§ **WHAT THE EXERCISE ASKS**:
When you copy the entries, keep every word exactly as it stands.

§ **INFORMATION GIVEN**:
-- ==== Sys2Proof/Machine/Dispatch.lean ====
section
/-! DEFINITION. One arm for each command of the opcode map (30_encoding.md rule R104). -/

namespace Sys2Proof.Machine

def exec (i : Instr) (s : State) : Host.Outcome State Fault Refusal :=
  match i with
  | .rdD n => Sys2Proof.Machine.execRdD n s
  | .wrD n v => Sys2Proof.Machine.execWrD n v s
  | .rdA n => Sys2Proof.Machine.execRdA n s
  | .wrA n v => Sys2Proof.Machine.execWrA n v s
  | .rdPc => Sys2Proof.Machine.execRdPc s
  | .wrPc v => Sys2Proof.Machine.execWrPc v s
  | .rdSr => Sys2Proof.Machine.execRdSr s
  | .wrSr v => Sys2Proof.Machine.execWrSr v s
  | .rdCcr => Sys2Proof.Machine.execRdCcr s
  | .wrCcr v => Sys2Proof.Machine.execWrCcr v s
  | .rdSp k => Sys2Proof.Machine.execRdSp k s
  | .wrSp k v => Sys2Proof.Machine.execWrSp k v s
  | .rdFp n => Sys2Proof.Machine.execRdFp n s
  | .wrFp n v => Sys2Proof.Machine.execWrFp n v s
  | .rdUr urid => Sys2Proof.Machine.execRdUr urid s
  | .wrUr urid v => Sys2Proof.Machine.execWrUr urid v s
  | .ccSet kind x dest src => Sys2Proof.Machine.execCcSet kind x dest src s
  | .ccFlags => Sys2Proof.Machine.execCcFlags s
  | .ctx => Sys2Proof.Machine.execCtx s
  | .rdCr crid => Sys2Proof.Machine.execRdCr crid s
  | .wrCr crid v => Sys2Proof.Machine.execWrCr crid v s
  | .intPend level vector => Sys2Proof.Machine.execIntPend level vector s
  | .intCheck => Sys2Proof.Machine.execIntCheck s
  | .raise kind retpc => Sys2Proof.Machine.execRaise kind retpc s
  | .rte => Sys2Proof.Machine.execRte s
  | .mapRam size => Sys2Proof.Machine.execMapRam size s
  | .bootKernel => Sys2Proof.Machine.execBootKernel s
  | .bootRom => Sys2Proof.Machine.execBootRom s
  | .coldStart => Sys2Proof.Machine.execColdStart s

end Sys2Proof.Machine
end

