-- ==== Sys2Proof/Machine/Step.lean ====
section
/-! DEFINITION. One step: the next command issued is decoded and performed to completion (30_encoding.md rule R100). -/

namespace Sys2Proof.Machine

/-- One step: the words of the next command leave the inbox, and the command is performed. The encoding is checked before
anything else (40_register_file.md rule R138 check 1). A fault or a refusal has no next state, so the words of that command are
not taken from the inbox: it is the host that takes them away, and the commands behind them have no step before that (DESIGN
CHOICE, log entries 9 and 24). -/
def step (s : State) : Host.Outcome State Fault Refusal :=
  match decode s.cfg.fpBits s.inbox with
  | .ok (i, rest) => exec i { s with inbox := rest }
  | .error e => refuse e

/-- `s` with the command whose bits are `w` (in the opcode table's numbering) issued before any other, in a boot state in
which that command has a step (log entry 1). -/
def State.withFetchWord (s : State) (nbits w : Nat) : State :=
  (s.acceptingState (opField (BitVec.ofNat 32 (w % 2 ^ nbits)))).issueFirst (tableWords s.cfg.fpBits nbits w)

end Sys2Proof.Machine
end

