-- ==== Sys2Proof/Safety.lean ====
section
/-! DEFINITION. What holds of every state a run of the block reaches: the invariants of 10_state.md, 20_memory.md and
44_boot.md, in the terms the statements use. -/

namespace Sys2Proof

/-- The privilege classes of 30_encoding.md rule R104. -/
inductive PrivClass where
  | unchecked | supervisor | host
  deriving DecidableEq, Repr

/-- The "Priv" column of 30_encoding.md rule R104. -/
def Instr.privClass : Instr → PrivClass
  | .wrSr _ | .rdSp _ | .wrSp _ _ | .rdCr _ | .wrCr _ _ | .rte => .supervisor
  | .intPend _ _ | .mapRam _ | .bootKernel | .bootRom | .coldStart => .host
  | .rdD _ | .wrD _ _ | .rdA _ | .wrA _ _ | .rdPc | .wrPc _ | .rdSr | .rdCcr | .wrCcr _ | .rdFp _ | .wrFp _ _ | .rdUr _
  | .wrUr _ _ | .ccSet _ _ _ _ | .ccFlags | .ctx | .intCheck | .raise _ _ => .unchecked

end Sys2Proof

namespace Sys2Proof.Machine

/-! ## The invariant -/

/-- The live slot is the one the status register selects (10_state.md rule R35). -/
def State.SpLive (s : State) : Prop := s.currentSp = s.sel s.readSr

/-- Every floating-point register is `FP_BITS` wide (rule R42). -/
def State.FpBounded (s : State) : Prop := ∀ n : Fin 8, s.fp[n] < 2 ^ s.cfg.fpBits

/-- The registers of an absent unit hold 0 (rule R50). -/
def State.AbsentZero (s : State) : Prop :=
  (s.has .fpu = false → (∀ n : Fin 8, s.fp[n] = 0) ∧ s.fpcr = 0 ∧ s.fpsr = 0) ∧
  (s.hasMac = false → s.macsr = 0 ∧ s.macMask = 0) ∧
  (∀ i : Fin 4, s.nAcc ≤ i.val → s.acc[i] = 0) ∧
  (s.has .mmu = false →
    s.tcr = 0 ∧ s.mmusr = 0 ∧ (∀ c : Fin 2, s.root[c] = 0) ∧ ∀ c : Fin 2, ∀ j : Fin 4, s.ttr[c][j] = 0)

/-- The RAM region that MAP_RAM of `ramSize` creates (20_memory.md rule R77). -/
def State.ramRegion (s : State) : Region :=
  { kind := .ram, base := 0, size := s.ramSize.toNat, readOnly := false }

/-- The address map is the one the boot state says (44_boot.md rules R230, R233 and R247): nothing before MAP_RAM, the RAM
region after it, and a protected ROM region above it only when there is no kernel path. -/
def State.MapMatchesBoot (s : State) : Prop :=
  match s.bootState with
  | .idle => s.regions = [] ∧ s.ramSize = 0
  | .ramMapped | .kernelBootPrepared => s.regions = [s.ramRegion]
  | .romMapped =>
    s.regions = [{ kind := .rom, base := s.cfg.romBase, size := s.cfg.romSize, readOnly := false }, s.ramRegion]
  | .ready | .running =>
    if s.cfg.kernelPath.isSome then s.regions = [s.ramRegion]
    else s.regions = [{ kind := .rom, base := s.cfg.romBase, size := s.cfg.romSize, readOnly := true }, s.ramRegion]

/-- The boot sequencer's states between commands, the place of a fatal error, and of a halt (44_boot.md rules R230 and R250,
10_state.md rule R46). -/
def State.BootOrder (s : State) : Prop :=
  (s.fatal = none → s.bootState ≠ .kernelBootPrepared ∧ s.bootState ≠ .romMapped) ∧
  (s.bootState = .ready ∨ s.bootState = .running → s.fatal = none) ∧
  (s.halted = true → s.bootState = .running)

/-- The invariant of the block. -/
structure State.Inv (s : State) : Prop where
  memory : Memory.wf s.mem = true
  spLive : s.SpLive
  fpBounded : s.FpBounded
  absentZero : s.AbsentZero
  map : s.MapMatchesBoot
  order : s.BootOrder

/-! ## The terms of the statements -/

/-- Check 2 of 40_register_file.md rule R138: the block steps for the engine's commands. -/
abbrev State.Running (s : State) : Prop := s.fatal = none ∧ s.halted = false ∧ s.bootState = .running

/-- Address `b` is one of the `n` bytes from `a`; addresses wrap (00_scope.md rule R7). -/
abbrev Within (b a : Word) (n : Nat) : Prop := (b - a).toNat < n

/-- A write of the byte at `a` changes it: it belongs to RAM, or to a ROM that is not yet protected. -/
abbrev State.Writable (s : State) (a : Word) : Prop := (s.regionAt a).map Region.readOnly = some false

§ **ANSWER FOR THIS EXERCISE**:
-- ==== Sys2Proof/Machine/Dispatch.lean ====
section
/-! DEFINITION. One arm for each command of the opcode map (30_encoding.md rule R104). -/

namespace Sys2Proof.Machine

def exec (i : Instr) (s : State) : Host.Outcome State Fault Refusal :=
  match i with
  | .rdD n => Sys2Proof.Machine.execRdD n s
  | .wrD n v => Sys2Proof.Machine.execWrD n v s
  | .rdA n => Sys2Proof.Machine.execRdA n s
  | .wrA n v => Sys2Proof.Machine.execWrA n v s
  | .rdPc => Sys2Proof.Machine.execRdPc s
  | .wrPc v => Sys2Proof.Machine.execWrPc v s
  | .rdSr => Sys2Proof.Machine.execRdSr s
  | .wrSr v => Sys2Proof.Machine.execWrSr v s
  | .rdCcr => Sys2Proof.Machine.execRdCcr s
  | .wrCcr v => Sys2Proof.Machine.execWrCcr v s
  | .rdSp k => Sys2Proof.Machine.execRdSp k s
  | .wrSp k v => Sys2Proof.Machine.execWrSp k v s
  | .rdFp n => Sys2Proof.Machine.execRdFp n s
  | .wrFp n v => Sys2Proof.Machine.execWrFp n v s
  | .rdUr urid => Sys2Proof.Machine.execRdUr urid s
  | .wrUr urid v => Sys2Proof.Machine.execWrUr urid v s
  | .ccSet kind x dest src => Sys2Proof.Machine.execCcSet kind x dest src s
  | .ccFlags => Sys2Proof.Machine.execCcFlags s
  | .ctx => Sys2Proof.Machine.execCtx s
  | .rdCr crid => Sys2Proof.Machine.execRdCr crid s
  | .wrCr crid v => Sys2Proof.Machine.execWrCr crid v s
  | .intPend level vector => Sys2Proof.Machine.execIntPend level vector s
  | .intCheck => Sys2Proof.Machine.execIntCheck s
  | .raise kind retpc => Sys2Proof.Machine.execRaise kind retpc s
  | .rte => Sys2Proof.Machine.execRte s
  | .mapRam size => Sys2Proof.Machine.execMapRam size s
  | .bootKernel => Sys2Proof.Machine.execBootKernel s
  | .bootRom => Sys2Proof.Machine.execBootRom s
  | .coldStart => Sys2Proof.Machine.execColdStart s

end Sys2Proof.Machine
end

-- ==== Sys2Proof/Machine/Step.lean ====
section
/-! DEFINITION. One step: the next command issued is decoded and performed to completion (30_encoding.md rule R100). -/

namespace Sys2Proof.Machine

/-- One step: the words of the next command leave the inbox, and the command is performed. The encoding is checked before
anything else (40_register_file.md rule R138 check 1). A fault or a refusal has no next state, so the words of that command are
not taken from the inbox: it is the host that takes them away, and the commands behind them have no step before that (DESIGN
CHOICE, log entries 9 and 24). -/
def step (s : State) : Host.Outcome State Fault Refusal :=
  match decode s.cfg.fpBits s.inbox with
  | .ok (i, rest) => exec i { s with inbox := rest }
  | .error e => refuse e

/-- `s` with the command whose bits are `w` (in the opcode table's numbering) issued before any other, in a boot state in
which that command has a step (log entry 1). -/
def State.withFetchWord (s : State) (nbits w : Nat) : State :=
  (s.acceptingState (opField (BitVec.ofNat 32 (w % 2 ^ nbits)))).issueFirst (tableWords s.cfg.fpBits nbits w)

end Sys2Proof.Machine
end

-- ==== Sys2Proof/Safety.lean ====
section
/-! DEFINITION. What holds of every state a run of the block reaches: the invariants of 10_state.md, 20_memory.md and
44_boot.md, in the terms the statements use. -/

namespace Sys2Proof

/-- The privilege classes of 30_encoding.md rule R104. -/
inductive PrivClass where
  | unchecked | supervisor | host
  deriving DecidableEq, Repr

/-- The "Priv" column of 30_encoding.md rule R104. -/
def Instr.privClass : Instr → PrivClass
  | .wrSr _ | .rdSp _ | .wrSp _ _ | .rdCr _ | .wrCr _ _ | .rte => .supervisor
  | .intPend _ _ | .mapRam _ | .bootKernel | .bootRom | .coldStart => .host
  | .rdD _ | .wrD _ _ | .rdA _ | .wrA _ _ | .rdPc | .wrPc _ | .rdSr | .rdCcr | .wrCcr _ | .rdFp _ | .wrFp _ _ | .rdUr _
  | .wrUr _ _ | .ccSet _ _ _ _ | .ccFlags | .ctx | .intCheck | .raise _ _ => .unchecked

end Sys2Proof

namespace Sys2Proof.Machine

/-! ## The invariant -/

/-- The live slot is the one the status register selects (10_state.md rule R35). -/
def State.SpLive (s : State) : Prop := s.currentSp = s.sel s.readSr

/-- Every floating-point register is `FP_BITS` wide (rule R42). -/
def State.FpBounded (s : State) : Prop := ∀ n : Fin 8, s.fp[n] < 2 ^ s.cfg.fpBits

/-- The registers of an absent unit hold 0 (rule R50). -/
def State.AbsentZero (s : State) : Prop :=
  (s.has .fpu = false → (∀ n : Fin 8, s.fp[n] = 0) ∧ s.fpcr = 0 ∧ s.fpsr = 0) ∧
  (s.hasMac = false → s.macsr = 0 ∧ s.macMask = 0) ∧
  (∀ i : Fin 4, s.nAcc ≤ i.val → s.acc[i] = 0) ∧
  (s.has .mmu = false →
    s.tcr = 0 ∧ s.mmusr = 0 ∧ (∀ c : Fin 2, s.root[c] = 0) ∧ ∀ c : Fin 2, ∀ j : Fin 4, s.ttr[c][j] = 0)

/-- The RAM region that MAP_RAM of `ramSize` creates (20_memory.md rule R77). -/
def State.ramRegion (s : State) : Region :=
  { kind := .ram, base := 0, size := s.ramSize.toNat, readOnly := false }

/-- The address map is the one the boot state says (44_boot.md rules R230, R233 and R247): nothing before MAP_RAM, the RAM
region after it, and a protected ROM region above it only when there is no kernel path. -/
def State.MapMatchesBoot (s : State) : Prop :=
  match s.bootState with
  | .idle => s.regions = [] ∧ s.ramSize = 0
  | .ramMapped | .kernelBootPrepared => s.regions = [s.ramRegion]
  | .romMapped =>
    s.regions = [{ kind := .rom, base := s.cfg.romBase, size := s.cfg.romSize, readOnly := false }, s.ramRegion]
  | .ready | .running =>
    if s.cfg.kernelPath.isSome then s.regions = [s.ramRegion]
    else s.regions = [{ kind := .rom, base := s.cfg.romBase, size := s.cfg.romSize, readOnly := true }, s.ramRegion]

/-- The boot sequencer's states between commands, the place of a fatal error, and of a halt (44_boot.md rules R230 and R250,
10_state.md rule R46). -/
def State.BootOrder (s : State) : Prop :=
  (s.fatal = none → s.bootState ≠ .kernelBootPrepared ∧ s.bootState ≠ .romMapped) ∧
  (s.bootState = .ready ∨ s.bootState = .running → s.fatal = none) ∧
  (s.halted = true → s.bootState = .running)

/-- The invariant of the block. -/
structure State.Inv (s : State) : Prop where
  memory : Memory.wf s.mem = true
  spLive : s.SpLive
  fpBounded : s.FpBounded
  absentZero : s.AbsentZero
  map : s.MapMatchesBoot
  order : s.BootOrder

/-! ## The terms of the statements -/

/-- Check 2 of 40_register_file.md rule R138: the block steps for the engine's commands. -/
abbrev State.Running (s : State) : Prop := s.fatal = none ∧ s.halted = false ∧ s.bootState = .running

/-- Address `b` is one of the `n` bytes from `a`; addresses wrap (00_scope.md rule R7). -/
abbrev Within (b a : Word) (n : Nat) : Prop := (b - a).toNat < n

/-- A write of the byte at `a` changes it: it belongs to RAM, or to a ROM that is not yet protected. -/
abbrev State.Writable (s : State) (a : Word) : Prop := (s.regionAt a).map Region.readOnly = some false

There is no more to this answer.